Record extracts below:

-- ==== Sys2Proof/Machine/Dispatch.lean ====
section
/-! DEFINITION. The dispatcher: one arm per command. -/

namespace Sys2Proof.Machine
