/-! ## Service port, Shepherd and image update -/

/-- The service protocol (R594 to R607, R613, R614, R628): which frames are taken, and what an idle Shepherd answers to a
request it does not execute; HELLO, AUTH and the ends of sessions; register, debug and message commands; staging, its lock and
its verification. A request is executed by the row of its command while it is alone in the queue (log entry 71); DM_READ's
datum is free (log entry 3). -/
def Obligations.ServiceProtocol : Prop :=
  let up1 (s t : State) (k : Nat) : Prop := t.rdN k = min 0xFFFFFFFF (s.rdN k + 1)
  let drop := sportReg Reg.Sport.ISP_DROP
  let rx := sportReg Reg.Sport.ISP_RX
  let raw := shepBase + Reg.Hdr.IRQ_RAW
  let dropped (c : Instr) (s : State) : Prop := Leads c s fun t =>
    up1 s t drop ∧ SameBut (· == drop) s t ∧ t.shep = s.shep ∧ t.out = s.out
  let rows : List Instr := [.hello, .auth, .close, .ping, .regRead, .regWrite, .dmRead, .dmWrite, .ispMsgSend, .msgPoll, .stageOpen,
    .stageData true, .stageClose, .stageAbort, .stageStatus, .armActivation, .disarm, .actStatus, .recover]
  (∀ s : State, s.shep.reqs = [] ∨ s.shep.closing ≠ none → ∀ c ∈ rows, Leads c s fun t => t = s) ∧
  (∀ (s : State) (l : List Nat),
    let da := be l 0 6
    let good : Prop := fcsGood l = true ∧ isTagged l = false ∧ be l 12 2 = 0x88B5 ∧ (da = s.spMac ∨ da = s.whistleMac)
    let f := (l.drop 14).take (l.length - 18)
    let h := f.getD 0 0
    let r : IspReq := ⟨octs (l.drop 6) 6, f⟩
    (s.spUp = false → Leads (.spFrameRx l) s fun t => t = s) ∧
    (s.spUp = true → ¬good → dropped (.spFrameRx l) s) ∧
    (s.spUp = true → good → h < 256 →
      (h / 16 ≠ 1 → Leads (.spFrameRx l) s fun t => t = s) ∧
      (h / 16 = 1 → h % 16 = 0 ∨ 5 ≤ h % 16 → dropped (.spFrameRx l) s) ∧
      (h = 0x11 → 16 ≤ s.shep.reqs.length → dropped (.spFrameRx l) s) ∧
      (h = 0x11 → s.shep.reqs.length < 16 → s.shep.closing ≠ none → Leads (.spFrameRx l) s fun t =>
        t.shep = { s.shep with
          reqs := s.shep.reqs ++ [r] } ∧ t.regs = s.regs ∧ t.out = s.out) ∧
      (h = 0x13 → lenFits f 0 = true → be f 10 2 = 116 → Leads (.spFrameRx l) s fun t =>
        t.shep = { s.shep with
          whistleIn := s.shep.whistleIn ++ [octs (f.drop 12) 116] } ∧ t.regs = s.regs) ∧
      (h = 0x14 → lenFits f 0 = true → be f 10 2 = 7 → Leads (.spFrameRx l) s fun t =>
        t.shep = { s.shep with
          ackIn := s.shep.ackIn ++ [octs (f.drop 12) 7] } ∧ t.regs = s.regs) ∧
      (h = 0x11 → s.shep.closing = none → s.shep.reqs = [] →
        let plain (n st : Nat) : List Emit :=
          [.spFrame (ethFrame r.src (bigEnd 6 s.spMac) ([0x12, r.cmd] ++ bigEnd 2 n ++ bigEnd 4 r.seq ++ [st, 0, 0, 0]))]
        let noHello (st : Nat) : Prop := Leads (.spFrameRx l) s fun t =>
          t.out = plain 0 st ++ s.out ∧ t.shep = s.shep ∧ up1 s t rx ∧ SameBut (· == rx) s t
        let lv := r.pay.getD 0 0
        (r.cmd = 1 → lenFits f 0 = true →
          (r.len ≠ 33 ∨ lv = 0 ∨ 4 < lv → noHello 0x01) ∧
          (r.len = 33 → 1 ≤ lv → lv ≤ 4 →
            let there : Prop := if lv = 3 then s.inDead = true else if lv = 4 then
              s.drsValid = false ∨ s.recWin 1022 = none ∨ s.recWin 1023 = none else s.inDead = false
            (s.shep.locked = true → noHello 0x05) ∧ (s.shep.locked = false → ¬there → noHello 0x06) ∧
            (s.shep.locked = false → there → 4 ≤ s.shep.sessions.length → noHello 0x07) ∧
            (s.shep.locked = false → there → s.shep.sessions.length < 4 → lv ≠ 4 → (s.slot (if lv = 1 then 254 else 255)).valid = false →
              noHello 0x0A))) ∧
        (r.cmd ≠ 1 → r.len ≤ 1100 → 12 + r.len ≤ f.length → (∀ y ∈ s.shep.sessions, y.num ≠ r.session) →
          Leads (.spFrameRx l) s fun t => t.out = plain r.session 0x03 ++ s.out ∧ t.shep = s.shep ∧ t.regs = s.regs) ∧
        (∀ x, r.cmd ≠ 1 → s.sessionOf r = some x → lenFits f (trailerLen x r.cmd) = true →
          (s.trailerOk x r = false → dropped (.spFrameRx l) s) ∧
          (s.trailerOk x r = true →
            (x.seq ≠ 0 → r.seq = x.seq → Leads (.spFrameRx l) s fun t =>
              t.out = Emit.spFrame (ethFrame r.src (bigEnd 6 s.spMac) x.resp) :: s.out ∧ t.shep = s.shep ∧ t.regs = s.regs) ∧
            (r.seq ≠ (x.seq + 1) % 2 ^ 32 → x.seq = 0 ∨ r.seq ≠ x.seq → Leads (.spFrameRx l) s fun t =>
              t.out ≠ s.out ∧ t.shep = s.shep ∧ t.regs = s.regs) ∧
            (r.seq = (x.seq + 1) % 2 ^ 32 →
              let no (st : Nat) : Prop := Leads (.spFrameRx l) s fun t => Replies s t r x st [] [] ∧ SameBut (· == rx) s t
              (cmdKnown r.cmd = false → no 0x02) ∧
              (cmdKnown r.cmd = true → s.inDead = true → r.cmd ∈ [0x12, 0x13, 0x14, 0x15, 0x30, 0x31] → no 0x09) ∧
              (s.inDead = false → r.cmd ∈ [0x20, 0x21, 0x22, 0x23, 0x30, 0x31] → x.level = 1 ∨ x.level = 4 → no 0x06) ∧
              (s.inDead = false → r.cmd = 0x40 → x.level ≠ 3 → no 0x06) ∧
              (r.cmd = 4 → 64 < r.len → no 0x01))))))) ∧
  (∀ (s : State) (h : Half),
    let q := if h = .a then s.hostRxA else s.hostRxB
    let isp (x : RxItem) : Prop := etherType x.octs = 0x88B5
    let queue (t : State) := if h = .a then t.hostRxA else t.hostRxB
    ((∀ x ∈ q, ¬isp x) ∨ s.domainOn 6 = false → Leads (.fabricIspRx h) s fun t => t = s) ∧
    (∀ x rest, q = x :: rest → isp x → s.domainOn 6 = true →
      let f := (x.octs.drop (payloadAt x.octs)).take (x.octs.length - payloadAt x.octs - 4)
      (f.getD 0 0 = 0x11 ∨ f.getD 0 0 = 0x12 → Leads (.fabricIspRx h) s fun t => queue t = rest ∧ t.shep = s.shep ∧ t.regs = s.regs) ∧
      (f.getD 0 0 = 0x13 → lenFits f 0 = true → be f 10 2 = 116 → Leads (.fabricIspRx h) s fun t =>
        queue t = rest ∧ t.shep.whistleIn = s.shep.whistleIn ++ [octs (f.drop 12) 116] ∧ t.regs = s.regs))) ∧
  (∀ (s : State) (r : IspReq), s.shep.closing = none → s.shep.reqs = [r] → r.cmd = 1 → lenFits r.octs 0 = true → r.len = 33 →
    let lv := r.pay.getD 0 0
    1 ≤ lv → lv ≤ 4 → s.shep.locked = false → s.shep.sessions.length < 4 →
    (if lv = 3 then s.inDead = true else if lv = 4 then
      s.drsValid = false ∨ s.recWin 1022 = none ∨ s.recWin 1023 = none else s.inDead = false) →
    (lv ≠ 4 → (s.slot (if lv = 1 then 254 else 255)).valid = true) → Leads .hello s fun t =>
      t.shep.reqs = [] ∧ up1 s t rx ∧ t.shep.sessions.dropLast = s.shep.sessions ∧
      ∃ x, t.shep.sessions.getLast? = some x ∧ x.opened = false ∧ x.level = lv ∧ x.seq = 0 ∧ 1 ≤ x.num ∧ x.num ≤ 0xFFFF ∧
        (∀ y ∈ s.shep.sessions, y.num ≠ x.num) ∧ x.ntool = octs (r.pay.drop 1) 32 ∧ x.ndev.length = 32 ∧
        x.unit = s.selfUnit ∧ x.boot = s.rdN (pwrBase + Reg.Pwr.BOOT_CNT) ∧ x.digest = s.imgDigest ∧
        t.out = (if s.spUp then [Emit.spFrame (ethFrame r.src (bigEnd 6 s.spMac) ([0x12, 1] ++ bigEnd 2 x.num ++ bigEnd 4 r.seq ++
          [0, 0] ++ bigEnd 2 87 ++ x.ndev ++ bigEnd 2 x.unit ++ bigEnd 4 x.boot ++ x.digest ++
          [b2n s.drsValid + 2 * b2n s.inDead]))] else []) ++ s.out) ∧
  (∀ (s : State) (r : IspReq) (x : Session), Serves s r x 2 → x.opened = false → x.seq = 0 →
    r.len = (if hmacLevel x.level then 32 else 96) →
    let good : Prop := if hmacLevel x.level then r.pay = s.proof x (x.chal [1])
      else s.stationSigned (x.ndev ++ x.ntool ++ bigEnd 2 x.unit ++ bigEnd 4 x.boot) r.pay = true
    Leads .auth s fun t =>
      (good → Replies s t r { x with
          opened := true } 0 (if hmacLevel x.level then s.proof x (x.chal [2]) else []) [] ∧
        (∀ y ∈ t.shep.sessions, y.num = x.num → y.opened = true) ∧ t.shep.fails = 0 ∧ t.bit raw 16 = true) ∧
      (¬good → t.shep.sessions = s.shep.sessions ∧ t.shep.fails = s.shep.fails + 1 ∧ (2 ≤ s.shep.fails → t.shep.locked = true) ∧
        up1 s t (shepReg Reg.Shep.AUTH_FAIL_CNT) ∧ t.bit raw 17 = true)) ∧
  (∀ (s : State) (r : IspReq) (x : Session),
    (Serves s r x 3 → r.len = 0 → s.shep.holder ≠ some x.num → s.inDead = false → Leads .close s fun t =>
      Replies s t r x 0 [] [] ∧ t.shep.sessions.length < s.shep.sessions.length ∧ (∀ y ∈ t.shep.sessions, y.num ≠ x.num) ∧
      t.bit raw 16 = true ∧ SameBut (fun k => k == raw || k == rx) s t) ∧
    (Serves s r x 4 → r.len ≤ 64 → Leads .ping s fun t => Replies s t r x 0 r.pay [] ∧ SameBut (· == rx) s t) ∧
    (let a := be r.pay 0 4
     let n := r.pay.getD 4 0
     let acc : Access := ⟨.shep, decide (2 ≤ x.level), 0⟩
     let s0 := { s with
       shep := { s.shep with
         reqs := [] } }
     (Serves s r x 0x10 → r.len = 5 → 1 ≤ n → n ≤ 64 →
       let u := regReadRun acc n a [] s0
       s.shep.reading = none → u.2.2.shep = s0.shep →
         (∀ code, u.1 = some code → Leads .regRead s fun t => t.resp = s.resp ∧
           Replies u.2.2 t r x 0 ([code, u.2.1.length] ++ u.2.1.flatMap fun (w : Word) => bigEnd 4 w.toNat) []) ∧
         (u.1 = none → Leads .regRead s fun t => t.resp = s.resp ∧ t.out = u.2.2.out ∧ t.shep = { s0.shep with
           reqs := [r]
           reading := some (x.num, r.seq, u.2.1) })) ∧
     (Serves s r x 0x11 → 1 ≤ n → n ≤ 64 → r.len = 5 + 4 * n →
       let ws := (List.range n).map fun i => word (be r.pay (5 + 4 * i) 4)
       let reach (k : Nat) : Bool := x.level != 4 || [sysBase, keysBase, vaultBase, shepBase].contains (k / 0x1000 * 0x1000)
       let u := regWriteRun acc reach ws a 0 s0
       u.2.2.shep = s0.shep → Leads .regWrite s fun t => t.resp = s.resp ∧ Replies u.2.2 t r x 0 [u.1, u.2.1] [])) ∧
    (x.level ≠ 4 → r.pay.getD 0 0 ≤ 1 →
      let h : Half := if r.pay.getD 0 0 = 1 then .b else .a
      let sec := decide (2 ≤ x.level)
      let a := r.pay.getD 1 0
      (Serves s r x 0x12 → r.len = 2 → Leads .dmRead s fun t =>
        Replies s t r x 0 (bigEnd 4 (s.freshIn 0 0xFFFFFFFF).1) [] ∧ SameBut (· == rx) s t) ∧
      (Serves s r x 0x13 → r.len = 6 → Leads .dmWrite s fun t =>
        Replies s t r x 0 [] (if s.domainOn h.pd then
          [.dmi h a (word (be r.pay 2 4)) sec (sec && (a == 0x17 || a == 0x39 || a == 0x3C) && !s.invasive true)] else []) ∧
        SameBut (· == rx) s t)) ∧
    (Serves s r x 0x14 → x.level ≠ 4 → r.len = 32 →
      let w (i : Nat) : Word := imgWord r.pay (4 * i)
      let e := s.dirEntry (bitsOf (w 0) 0 14)
      s.domainOn 6 = true → bitOf e 31 = true → bitOf e 30 = true → Leads .ispMsgSend s fun t =>
        Replies s t r x 0 [] [] ∧ (∀ i < 8, t.rd (shepBase + Reg.Shep.MSG_TX + 4 * i) = w i) ∧
        t.dirIn = s.dirIn ++ [(true, [w 0, setBits (setBits (w 1) 14 2 2) 0 14 s.selfUnit, setBits (w 2) 16 4 0, w 3, w 4, w 5, w 6,
          w 7])]) ∧
    (Serves s r x 0x15 → x.level ≠ 4 → r.len = 1 → Leads .msgPoll s fun t =>
      Replies s t r x 0 (s.mrqS.length :: (List.range 8).flatMap fun i => octets (s.rd (shepBase + Reg.Shep.MSG_TX + 0x40 + 4 * i))) [] ∧
      t.mrqS = if r.pay.getD 0 0 % 2 = 1 then s.mrqS.tail else s.mrqS) ∧
    (Serves s r x 0x24 → x.level ≠ 4 → r.len = 0 → Leads .stageStatus s fun t =>
      Replies s t r x 0 (bigEnd 4 (s.rdN (shepReg Reg.Shep.STAGE_STAT)) ++ bigEnd 2 (s.shep.holder.getD 0) ++
        bigEnd 4 s.shep.nextOff) [] ∧ SameBut (· == rx) s t)) ∧
  (∀ (s : State) (r : IspReq) (x : Session), 2 ≤ x.level → x.level ≠ 4 →
    let n := be r.pay 0 4
    let mine : Prop := s.shep.holder = some x.num
    let invalid (t : State) : Prop := t.shep.holder = none ∧ t.targetSt = 4
    let live : Prop := s.inDead = false
    (∀ ok, Serves s r x 0x21 → 5 ≤ r.len → r.len ≤ 1028 →
      let d := r.pay.drop 4
      let no (st : Nat) : Prop := Leads (.stageData ok) s fun t => Replies s t r x st [] [] ∧ SameBut (· == rx) s t
      (¬mine → no 0x11) ∧ (mine → n ≠ s.shep.nextOff ∨ s.shep.imgLen < n + d.length → no 0x12) ∧
      (mine → n = s.shep.nextOff → n + d.length ≤ s.shep.imgLen →
        (s.domainOn 3 = false ∨ s.domainOn 5 = false ∨ ok = false → no 0x16) ∧
        (s.domainOn 3 = true → s.domainOn 5 = true → ok = true → Leads (.stageData ok) s fun t =>
          Replies s t r x 0 [] [] ∧ t.shep.nextOff = n + d.length ∧ t.shep.img = s.shep.img ++ d ∧ t.shep.holder = s.shep.holder ∧
          t.codeStore = (s.stagePut n d).codeStore ∧
          SameBut (· == rx) s t))) ∧
    (Serves s r x 0x22 → r.len = 0 →
      (¬mine → Leads .stageClose s fun t => Replies s t r x 0x11 [] [] ∧ SameBut (· == rx) s t) ∧
      (mine → live → s.shep.nextOff < s.shep.imgLen → Leads .stageClose s fun t => Replies s t r x 0x13 [] [] ∧ invalid t) ∧
      (mine → live → s.shep.imgLen ≤ s.shep.nextOff → Leads .stageClose s fun t =>
        t.shep.closing = some r ∧ t.shep.reqs = [] ∧ t.targetSt = 2 ∧ t.shep.holder = s.shep.holder ∧ t.out = s.out)) ∧
    (Serves s r x 0x23 → r.len = 0 →
      (¬mine → Leads .stageAbort s fun t => Replies s t r x 0x11 [] [] ∧ SameBut (· == rx) s t) ∧
      (mine → live → Leads .stageAbort s fun t => Replies s t r x 0 [] [] ∧ invalid t)) ∧
    (s.shep.closing = some r → s.shep.reqs = [] → s.sessionOf r = some x → mine → live → ∀ same, Leads (.stageVerifyDone same) s fun t =>
      let l := s.shep.img
      let w (i : Nat) : Nat := (imgWord l (4 * i)).toNat
      let id := s.rd (sysBase + Reg.Sys.DEV_ID)
      let digest := octs (Config.sha 384 (l.take 0x100 ++ List.replicate 0x60 0 ++ l.drop 0x160)) 48
      let passes : Prop := w 0 = 0x5A55494D ∧ w 1 % 256 = 1 ∧ w 1 / 2 ^ 16 = bitsOf id 16 16 ∧ w 2 % 256 ≤ bitsOf id 0 8 ∧
        512 ≤ w 3 ∧ w 3 ≤ 805306368 ∧ w 3 % 512 = 0 ∧ w 3 = s.shep.imgLen ∧
        Config.ecdsaVerify (s.shepKey Reg.Shep.IMG_KEY) digest (octs (l.drop 0x100) 96) = true ∧ same = true
      t.shep.closing = none ∧ t.shep.holder = none ∧
      (¬passes → Replies s t r x 0x14 [] [] ∧ invalid t) ∧
      (passes → w 4 < s.rdN (shepReg Reg.Shep.MIN_VERSION) → Replies s t r x 0x15 [] [] ∧ invalid t) ∧
      (passes → s.rdN (shepReg Reg.Shep.MIN_VERSION) ≤ w 4 → Replies s t r x 0 (bigEnd 4 (w 4) ++ digest) [] ∧ t.targetSt = 3))) ∧
  (∀ (s : State) (same : Bool), s.shep.closing = none → Leads (.stageVerifyDone same) s fun t => t = s) ∧
  (∀ s : State,
    (s.shep.closing ≠ none ∨ (s.shep.holder = none ∧ s.inDead = false) → Leads .stageLockTimeout s fun t => t = s) ∧
    (s.shep.closing = none → s.shep.holder ≠ none → s.inDead = false → Leads .stageLockTimeout s fun t =>
      t.shep.holder = none ∧ t.shep.otherSt = 4 ∧ t.shep.sessions = s.shep.sessions) ∧
    (s.shep.locked = true → Leads .authLockExpiry s fun t => t = { s with
      shep := { s.shep with
        locked := false
        fails := 0 } }) ∧
    (s.shep.locked = false → Leads .authLockExpiry s fun t => t = s)) ∧
  ∀ (s : State) (n : Nat), s.shep.reqs = [] → s.inDead = false →
    let left (c : Instr) (o : Bool) : Prop := Leads c s fun t =>
      t.shep.sessions = s.shep.sessions.filter (fun (y : Session) => !(y.num == n && y.opened == o)) ∧ t.out = s.out ∧
      ((∃ y ∈ s.shep.sessions, y.num = n ∧ y.opened = o ∧ s.shep.holder = some n) → t.shep.holder = none ∧ t.shep.otherSt = 4) ∧
      ((∃ y ∈ s.shep.sessions, y.num = n ∧ y.opened = o ∧ o = true) → t.bit raw 16 = true)
    left (.authTimeout n) false ∧ left (.sessionTimeout n) true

End of Record extracts.

Exactly as they appear, retype the lines from the start of the records through the line containing "request it does".

-- ==== Sys2Proof/Machine/Dispatch.lean ====
section
/-! DEFINITION. The dispatcher: one arm per command. -/

namespace Sys2Proof.Machine
/-! ## Service port, Shepherd and image update -/

/-- The service protocol (R594 to R607, R613, R614, R628): which frames are taken, and what an idle Shepherd answers to a
request it does not execute; HELLO, AUTH and the ends of sessions; register, debug and message commands; staging, its lock and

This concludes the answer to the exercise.